Yeah the thing that made me wonder was that they've so totally lost it at No.10 that they didn't even see the irony in a mother-of-5 needing a childcare qualification. (Or have they...? ^^)
My logic went like this: she needs a childcare qualification to teach her how to take care of nursery children, which means she was presumably deemed incapable without it of taking care of any children, which would of course have to include her own - so were they removed for their own safety into the hands of a *qualified* person, or what?
Gah, I don't like where this is going at all.
um, can I be a sole voice for the possible pertinence of *some* enquiry into ppl's childcare skills before they start looking after other ppls? Not that it's necessary to actually go and study in all cases, but surely a small amount of investigation would be reasonable?

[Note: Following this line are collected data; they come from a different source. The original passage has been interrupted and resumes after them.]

-- ==== Sys2Proof/Machine/Elements.lean ====
section
/-! DEFINITION. Arithmetic on one element: the vector and sweep operations (R236 to R238, R246), comparisons (R240), and
the elementary functions, correctly rounded from an enclosure of some 300 bits (R239). -/

namespace Sys2Proof.Machine

/-! ### Two operands (R236) -/

/-- The operations of R236. -/
inductive VOp where
  | add | sub | mul | min | max | and | or | xor | shl | shr | sra
  deriving DecidableEq, Repr

/-- The operation rounds for a type: floating-point arithmetic (R233). -/
def VOp.rounds (op : VOp) (ty : Nat) : Bool := Fmt.isF ty && (op = .add || op = .sub || op = .mul)

/-- The floating-point part of R236. -/
def VOp.flt (op : VOp) (mode : Mode) (a b : FVal) : FX × Flags :=
  match op with
  | .sub => addF mode a b.neg
  | .mul => mulF a b
  | _ => addF mode a b
/-- The integer part of R236, exact. -/
def VOp.int (op : VOp) (a b : Int) : Int :=
  match op with
  | .sub => a - b
  | .mul => a * b
  | .min => if a ≤ b then a else b
  | .max => if a ≤ b then b else a
  | _ => a + b
/-- The operations on bit patterns of `w` bits. -/
def VOp.bits (op : VOp) (w a b : Nat) : Nat :=
  match op with
  | .and => a &&& b
  | .or => a ||| b
  | .xor => a ^^^ b
  | .shr => a / 2 ^ (b % w)
  | .sra => ((BitVec.ofNat w a).sshiftRight (b % w)).toNat
  | _ => a

/-- The result bits and flags of an operation on elements of a type (R236). -/
def VOp.elem (op : VOp) (ty : Nat) (mode : Mode) (sat : Bool) (a b : Nat) : Nat × Flags :=
  let w := elemBits ty
  if op = .and || op = .or || op = .xor || op = .shr || op = .sra then (op.bits w a b, {})
  else if op = .shl then intTail ty sat (intRead ty a * 2 ^ (b % w))
  else if Fmt.isF ty then
    let f := floatFmt ty
    if op = .min || op = .max then
      let r := minMaxF (op = .max) (f.unpack a) (f.unpack b)
      (f.pack r.1, r.2)
    else
      let r := op.flt mode (f.unpack a) (f.unpack b)
      let t := floatTail ty mode sat r.1
      (t.1, r.2.join t.2)
  else intTail ty sat (op.int (intRead ty a) (intRead ty b))

/-- a × b + c, or a × b − c, with one rounding (R237). -/
def fusedElem (minus : Bool) (ty : Nat) (mode : Mode) (sat : Bool) (a b c : Nat) : Nat × Flags :=
  if Fmt.isF ty then
    let f := floatFmt ty
    let z := f.unpack c
    let r := fmaF mode (f.unpack a) (f.unpack b) (if minus then z.neg else z)
    let t := floatTail ty mode sat r.1
    (t.1, r.2.join t.2)
  else
    let p := intRead ty a * intRead ty b
    intTail ty sat (if minus then p - intRead ty c else p + intRead ty c)

/-! ### One operand (R238) -/

/-- A value without rounding under sat: an infinity becomes ±max, SAT and NX (R238, R241). -/
def clampInf (ty : Nat) (sat : Bool) (v : FVal) : Nat × Flags :=
  let f := floatFmt ty
  match v with
  | .inf neg => if sat then (f.pack (.fin neg f.maxM f.maxE), { sat := true, nx := true }) else (f.pack v, {})
  | _ => (f.pack v, {})

/-- VABS and VNEG (R238). -/
def signElem (neg : Bool) (ty : Nat) (sat : Bool) (a : Nat) : Nat × Flags :=
  if Fmt.isF ty then
    match (floatFmt ty).unpack a with
    | .nan _ => clampInf ty sat (.nan false)
    | .inf n => clampInf ty sat (.inf (neg && !n))
    | .fin n m e => clampInf ty sat (.fin (neg && !n) m e)
  else
    let x := intRead ty a
    intTail ty sat (if neg then -x else (x.natAbs : Int))

/-- VCVT (R238, R194). -/
def convElem (src dst : Nat) (mode : Mode) (sat : Bool) (a : Nat) : Nat × Flags := convNum (readNum src a) dst mode sat

/-- The tail of Conv on a member of the type (R241). -/
def tailElem (ty : Nat) (sat : Bool) (a : Nat) : Nat × Flags :=
  let v := (floatFmt ty).unpack a
  let r := clampInf ty sat v
  (r.1, v.quietFlags.join r.2)

/-! ### Comparisons (R240) -/

/-- The truth of condition `cond` and whether NV is set. -/
def cmpElem (ty cond : Nat) (a b : Nat) : Bool × Flags :=
  if Fmt.isF ty then
    let f := floatFmt ty
    let x := f.unpack a
    let y := f.unpack b
    let nan := x.isNan || y.isNan
    let t := if cond = 0 then eqF x y else if cond = 1 then !eqF x y else if cond = 2 then ltF x y
      else if cond = 3 then ltF x y || eqF x y else if cond = 4 then ltF y x else ltF y x || eqF x y
    let nv := (opFlags [x, y]).nv || (nan && 2 ≤ cond && ty ≠ 0x0D && ty ≠ 0x0E)
    (if nan then cond = 1 else t, { nv := nv })
  else
    let x := intRead ty a
    let y := intRead ty b
    (if cond = 0 then x = y else if cond = 1 then x ≠ y else if cond = 2 then x < y else if cond = 3 then x ≤ y
      else if cond = 4 then y < x else y ≤ x, {})

/-! ### Block add and requantise (R246) -/

/-- An exact result scaled by 2^−k. -/
def FX.scale (x : FX) (k : Nat) : FX := match x with | .num n m e st => .num n m (e - (k : Int)) st | y => y

/-- VBARQ on F and I types (R246). -/
def barqElem (ty k : Nat) (mode : Mode) (sat : Bool) (a b : Nat) : Nat × Flags :=
  if Fmt.isF ty then
    let f := floatFmt ty
    let r := addF mode (f.unpack a) (f.unpack b)
    let t := floatTail ty mode sat (r.1.scale k)
    (t.1, r.2.join t.2)
  else
    let x := intRead ty a + intRead ty b
    let r := roundInt mode (x < 0) x.natAbs (-(k : Int)) false
    let t := intTail ty sat r.1
    (t.1, t.2.join { nx := r.2 })

/-- VBARQ rounds at an element: a floating-point type, or an integer sum that 2^k does not divide (R233). -/
def barqRounds (ty k a b : Nat) : Bool := Fmt.isF ty || (intRead ty a + intRead ty b) % (2 ^ k : Nat) ≠ 0

/-- The neighbours of `n / 2^(k+1)` on the grid of odd multiples of 2^(s−1), as the lower q, and whether it lies on the
grid; `n` counts halves of 2^−k. -/
def gridFloor (s k : Nat) (n : Int) : Int × Bool :=
  let y := n - (2 ^ (s + k) : Nat)
  (y / (2 ^ (s + k + 1) : Nat), decide (y % (2 ^ (s + k + 1) : Nat) = 0))

/-- The q chosen by a mode between q and q + 1 for twice x·2^k = `n` (R246). `free`: where x is 0 and the mode names no
side. Where x lies nearer zero than every point of the grid, neither neighbour lies toward zero: RTZ goes down for a positive
x and up for a negative one, the model's choice (log 24). -/
def gridChoose (mode : Mode) (free : Bool) (s k : Nat) (n : Int) (q : Int) : Int :=
  let mid : Int := (q + 1) * (2 ^ (s + k + 1) : Nat)
  let low := if n = 0 then free else decide (0 < n)
  match mode with
  | .rdn => q
  | .rup => q + 1
  | .rtz => if low then q else q + 1
  | .rto => if q % 2 = 0 then q + 1 else q
  | .rne => if n < mid then q else if mid < n then q + 1 else if q % 2 = 0 then q else q + 1
  | .rna => if n < mid then q else if mid < n then q + 1 else if low then q + 1 else q
  | .rnz => if n < mid then q else if mid < n then q + 1 else if low then q else q + 1

/-- VBARQ on a BPI-p element (R246): the stored byte and the flags, from the two values. -/
def barqBpi (p k : Nat) (mode : Mode) (free : Bool) (a b : Int) : Nat × Flags :=
  let x := a + b
  let bits (w : Int) : Nat := (BitVec.ofInt 8 w).toNat
  if p = 8 then
    if x < -128 * (2 ^ k : Nat) then (bits (-128), { nx := true, sat := true })
    else if 127 * (2 ^ k : Nat) < x then (bits 127, { nx := true, sat := true })
    else
      let r := roundInt mode (x < 0) x.natAbs (-(k : Int)) false
      (bits r.1, { nx := r.2 })
  else
    let s := 8 - p
    let top : Int := ((2 ^ (p - 1) : Nat) : Int) - 1
    let last : Int := (2 * top + 1) * (2 ^ (s - 1) : Nat) * (2 ^ k : Nat)
    if last < x then (bits (top * (2 ^ s : Nat)), { nx := true, sat := true })
    else if x < -last then (bits ((-top - 1) * (2 ^ s : Nat)), { nx := true, sat := true })
    else
      let g := gridFloor s k (2 * x)
      let q := if g.2 then g.1 else gridChoose mode free s k (2 * x) g.1
      (bits (q * (2 ^ s : Nat)), { nx := !g.2 })

/-- VBARQ on a BPI element rounds: the mean lies between the grid's ends and not on the grid. One beyond an end clamps to it
whatever the mode, and does not count as needing it: the model's choice (R233, R246; log 24). -/
def barqBpiRounds (p k : Nat) (a b : Int) : Bool :=
  let x := a + b
  if p = 8 then -128 * (2 ^ k : Nat) ≤ x && x ≤ 127 * (2 ^ k : Nat) && x % (2 ^ k : Nat) != 0
  else
    let last : Int := (2 * (((2 ^ (p - 1) : Nat) : Int) - 1) + 1) * (2 ^ (7 - p) : Nat) * (2 ^ k : Nat)
    x ≤ last && 0 - last ≤ x && !(gridFloor (8 - p) k (2 * x)).2

/-! ### Elementary functions (R239) -/

/-- Fraction bits of the enclosures. -/
def fixBits : Nat := 320
/-- Σ t/(2k+1) with t multiplied by z2 each time: the series of artanh. -/
def atanhSum : Nat → Nat → Nat → Nat → Nat
  | 0, _, _, _ => 0
  | fuel + 1, k, t, z2 => t / (2 * k + 1) + atanhSum fuel (k + 1) (t * z2 / 2 ^ fixBits) z2
/-- 2·artanh(z) of a fixed-point z below 1/2. -/
def twoAtanh (z : Nat) : Nat := 2 * atanhSum 112 0 z (z * z / 2 ^ fixBits)
/-- ln 2. -/
def ln2 : Nat := twoAtanh (2 ^ fixBits / 3)
/-- Σ y^k/k!, from term `t` of index `k`. -/
def expSum : Nat → Nat → Nat → Nat → Nat
  | 0, _, t, _ => t
  | fuel + 1, k, t, y => t + expSum fuel (k + 1) (t * y / 2 ^ fixBits / (k + 1)) y
/-- e^y of a fixed-point y below 1. -/
def expFix (y : Nat) : Nat := expSum 96 0 (2 ^ fixBits) y
/-- An integer kept within ±2000, far beyond every exponent of R180. -/
def capExp (n : Int) : Int := if n < -2000 then -2000 else if 2000 < n then 2000 else n

/-- 2^a of a finite a. -/
def exp2Fin (neg : Bool) (m : Nat) (e : Int) : FX :=
  let k := (-e).toNat
  let num : Int := (if neg then -(m : Int) else m) * pow2 (capExp e)
  if num % (2 ^ k : Nat) = 0 then .num false 1 (capExp (num / (2 ^ k : Nat))) false
  else
    let n := num / (2 ^ k : Nat)
    let y := (num % (2 ^ k : Nat)).toNat * 2 ^ fixBits / 2 ^ k * ln2 / 2 ^ fixBits
    .num false (expFix y / 2 ^ 16) (capExp n - ((fixBits - 16 : Nat) : Int)) true
/-- log2 of a finite positive a. -/
def log2Fin (m : Nat) (e : Int) : FX :=
  let h := 2 ^ (bitLen m - 1)
  let n := e + (bitLen m : Int) - 1
  if m = h then exactInt n
  else
    let z := (m - h) * 2 ^ fixBits / (m + h)
    let x : Int := n * (2 ^ fixBits : Nat) + ((twoAtanh z * 2 ^ fixBits / ln2 : Nat) : Int)
    .num (x < 0) (x.natAbs / 2 ^ 16) (-((fixBits - 16 : Nat) : Int)) true
/-- 1/√a of a finite positive a. -/
def rsqFin (m : Nat) (e : Int) : FX :=
  let odd := decide (e % 2 ≠ 0)
  let m := if odd then 2 * m else m
  let e := if odd then e - 1 else e
  let r := isqrt 168 (2 ^ 256 / m) 0
  .num false r (-(e / 2) - 128) (r * r * m ≠ 2 ^ 256)
/-- tanh of a finite non-zero a. -/
def tanhFin (neg : Bool) (m : Nat) (e : Int) : FX :=
  let lead := (bitLen m : Int) - 1 + e
  if lead < -40 then .num neg (m * 2 ^ 40 - 1) (e - 40) true
  else if 6 ≤ lead then .num neg (2 ^ 80 - 1) (-80) true
  else
    let x := m * pow2 ((fixBits : Int) + 1 + e)
    let k := x / ln2
    let y := expFix (x - k * ln2) * 2 ^ k
    .num neg ((y - 2 ^ fixBits) * 2 ^ fixBits / (y + 2 ^ fixBits) / 2 ^ 40) (-((fixBits - 40 : Nat) : Int)) true

/-- The functions of R239. -/
inductive Elementary where
  | exp2 | log2 | rcp | rsq | tanh
  deriving DecidableEq, Repr

/-- The exact value, with the special operands of R239. -/
def Elementary.exact (fn : Elementary) (a : FVal) : FX × Flags :=
  let bad : FX × Flags := (.nan, { nv := true })
  match fn, a with
  | _, .nan sig => (.nan, { nv := sig })
  | .exp2, .inf neg => (if neg then .zero false else .inf false, {})
  | .exp2, .fin neg m e => (exp2Fin neg m e, {})
  | .log2, .inf neg => if neg then bad else (.inf false, {})
  | .log2, .fin neg m e => if m = 0 then (.inf true, {}) else if neg then bad else (log2Fin m e, {})
  | .rcp, .inf neg => (.zero neg, {})
  | .rcp, .fin neg m e => if m = 0 then (.inf neg, {}) else divF (.fin false 1 0) (.fin neg m e)
  | .rsq, .inf neg => if neg then bad else (.zero false, {})
  | .rsq, .fin neg m e => if m = 0 then (.inf neg, {}) else if neg then bad else (rsqFin m e, {})
  | .tanh, .inf neg => (.num neg 1 0 false, {})
  | .tanh, .fin neg m e => if m = 0 then (.zero neg, {}) else (tanhFin neg m e, {})

/-- An elementary function of an element (R239). -/
def Elementary.elem (fn : Elementary) (ty : Nat) (mode : Mode) (sat : Bool) (a : Nat) : Nat × Flags :=
  let r := fn.exact ((floatFmt ty).unpack a)
  let t := floatTail ty mode sat r.1
  (t.1, r.2.join t.2)

end Sys2Proof.Machine
end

For example, some time this week in the news I read about a couple of women getting their toddlers to fight. Don't know how many children they have, but according to some of the logic expressed here, because they have children you would assume they were fit to look after other ppls?
I just keep thinking that there has to be a middle way.
I agree Jax, the fact a person has their own children wouldn't automatically convince me that I trusted them to care for mine, but then nor would the fact that they had a govt-sponsored childcare qualification. I'd want to spend some time getting to know the person, and even spend some time with the person and my child to see how they got along. I'd go further actually and say that I'd want to actually *know* the person before I gave them my child to look after, but I'm aware this is becoming increasingly difficult with the breakdown of longstanding communities.
But this is a deliberate development to make us more dependant on government. Remember the Rowntree studies on social bonds needing to be weakened in order to strengthen social bridges? We're seeing that policy being rolled out now, with the hard push towards govt-sponsored childcare programmes - hence the PM 'dropping into tea' and plugging it on the No10 website.
AND I see the logical next step of this kind of thinking. The term 'parenting' is already being widely substituted for the term 'childcare', rendering the bloodlink between child and parent ('carer') to be increasingly less important.
There are already calls for compulsory parenting classes, and I wouldn't be at all surprised if this isn't a creep towards some kind of parenting qualification, without which people won't be allowed to keep their own children - at least not without close supervision.
Sounds mad now but just wait a few years: a few more increments and people will be discussing it seriously.
State -v- family: it's the next incursion. You can't have strong states and strong families, which is why govts continually seek to weaken the family unit with the aim of eradicating it completely.
Sorry to be a prophet of doom, but it's the way I see it, and the only hope we have of preventing it is to be aware that it's happening instead of sleepwalking our rights away, as we've done with so many other things - education laws, adoption laws etc.